Plus loin, au lieudit Maetur Biteng. L’école bilingue Kengmali met un accent sur les mesures barrières. « La sensibilisation se fait tous les lundis lors des rassemblements, mais également tous les vendredis. Les effectifs dans les salles de classe sont de 25 élèves. Dans les salles de classe, les bancs sont espacés », explique la directrice Yvane Nguegang Ngoumene. Apollinaire Magloire Ebanda Ze, élève en classe de Cm1 a assimilé les consignes. « Je me lave les mains régulièrement avec de l’eau et du savon disposés à l’entrée avant d’entrer en salle de classe, lorsqu’un camarade s’approche de moi, je lui dis de respecter les 1m de distanciation », confie le garçon.

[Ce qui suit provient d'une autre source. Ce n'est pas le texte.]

theorem present_touch (a1 : List Nat) (a2 : State) : Touch 0x801a80000000000000000000000000a00000e0000000000000c000000000000000000000f020000000000000000000000000000000 a2 (present a1 a2).2.2 := by
  unfold present
  repeat' first
    | with_reducible exact Touch.refl _ _
    | ((with_reducible refine Eq.symm ?_); exact rfl)
    | with_reducible apply Touch.via (passTake_touch _ _)
    | with_reducible apply Touch.via (logViol_touch _ _ _ _ _ _ _)
    | (simp only [Touch.mk_eq]; with_reducible refine TouchMk.intro ?_)
    | split

theorem hallpassCmd_touch {w : Nat} (hw : Nat.lor 0x40100000000000000000000002000000000000a0000000000000000000000000000000000000000000000000000000000000000000 w = w) (a1 : Nat) (a2 : List Nat) (a3 : Nat) (a4 : Nat) (a5 : List Nat → State → MonAns) (a6 : State) (ha5 : ∀ y0 t, Touch w t (a5 y0 t).2.2) : Touch w a6 (hallpassCmd a1 a2 a3 a4 a5 a6) := by
  unfold hallpassCmd
  repeat' first
    | with_reducible exact Touch.refl _ _
    | with_reducible assumption
    | with_reducible refine Touch.ite ?_ ?_
    | with_reducible apply Touch.after (ha5 _ _)
    | with_reducible apply Touch.after (monCmd_touch ?_ _ _ _ _ _ _ ?_)
    | intro _

theorem hallpassNonce_touch (a1 : Nat) (a2 : List Nat) (a3 : State) : Touch 0x40100000000000000000000002000000000000a0000000000000000000000000000000000000000000000000000000000000000000 a3 (hallpassNonce a1 a2 a3) := by
  unfold hallpassNonce
  repeat' first
    | with_reducible exact Touch.refl _ _
    | ((with_reducible refine Eq.symm ?_); exact rfl)
    | with_reducible apply Touch.after (hallpassCmd_touch ?_ _ _ _ _ _ _ ?_)
    | intro _

theorem hallpassPresent_touch (a1 : Nat) (a2 : List Nat) (a3 : State) : Touch 0xc01a80000000000000000000020000a00000e0a00000000000c000000000000000000000f020000000000000000000000000000000 a3 (hallpassPresent a1 a2 a3) := by
  unfold hallpassPresent
  repeat' first
    | with_reducible exact Touch.refl _ _
    | ((with_reducible refine Eq.symm ?_); exact rfl)
    | with_reducible apply Touch.after (hallpassCmd_touch ?_ _ _ _ _ _ _ ?_)
    | with_reducible apply Touch.via (present_touch _ _)
    | intro _

theorem hallpassWithdraw_touch (a1 : Nat) (a2 : List Nat) (a3 : State) : Touch 0xc01a80000000000000000000020000000000e0a00000000000c000000000000000000000f020000000000000000000000000000000 a3 (hallpassWithdraw a1 a2 a3) := by
  unfold hallpassWithdraw
  repeat' first
    | with_reducible exact Touch.refl _ _
    | ((with_reducible refine Eq.symm ?_); exact rfl)
    | with_reducible apply Touch.after (hallpassCmd_touch ?_ _ _ _ _ _ _ ?_)
    | with_reducible apply Touch.via (passEnd_touch _)
    | intro _

theorem badFrame_touch (a1 : Nat) (a2 : State) : Touch 0x20000000000000000000000000000000000000000000000000000000000000000000 a2 (badFrame a1 a2) := by
  unfold badFrame
  repeat' first
    | with_reducible exact Touch.refl _ _
    | ((with_reducible refine Eq.symm ?_); exact rfl)
    | with_reducible refine Touch.ite ?_ ?_
    | with_reducible refine Touch.sf ?_ ?_
    | with_reducible refine Touch.bump ?_ ?_

theorem badMonitorFrame_touch (a1 : Nat) (a2 : List Nat) (a3 : Bool) (a4 : State) : Touch 0x40100000000000000000000002000000000000a0000000000000000000000000000000000000000000000000000000000000000000 a4 (badMonitorFrame a1 a2 a3 a4) := by
  unfold badMonitorFrame
  repeat' first
    | with_reducible exact Touch.refl _ _
    | ((with_reducible refine Eq.symm ?_); exact rfl)
    | with_reducible refine Touch.ite ?_ ?_
    | with_reducible apply Touch.via (badFrame_touch _ _)
    | with_reducible apply Touch.after (monAnswer_touch ?_ _ _ _ _ ?_)
    | with_reducible apply Touch.via (malformed_touch _)
    | with_reducible refine Touch.bump ?_ ?_
    | intro _

end Machine
end Sys2Proof
end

A l’institut bilingue Matamfen, les instructions sont fermes : aucun usager ou élève n’accède à l’établissement sans un masque facial. Les enseignants n’hésitent pas à orienter certains parents d’élèves et à remettre à l’ordre les usagers qui ne respectent pas la consigne. On peut lire sur les murs, les affiches indiquant le port du masque obligatoire. On peut lire sur les murs, des affiches indiquant le port obligatoire du masque. Jean Maurice Djanko, principal de l’institut s’en vante : « les mesures barrières sont connues de tous ici, nul n’entre ici sans son masque ». Des seaux d’eau sont déposés devant le bâtiment abritant les bureaux de l’administration et devant chaque salle de classe. Toutefois, les masques sont otés une fois dans les salles de classe. Le constat est fait dans une classe de 3ème. « Cela est dû aux affinités qu’entretiennent les élèves. C’est également causé par le l’absence des manuels scolaires. Certains élèves s’asseyent ensemble afin de mieux suivre le cours grâce au livre d’un de leur camarade », soutient Mme Ayaba, enseignante

À l’institut Mbe, on note à l’entrée le même dispositif observé ailleurs. Dans les salles de classe, chaque élève porte un masque tel que recommandé par l’administration de l’école.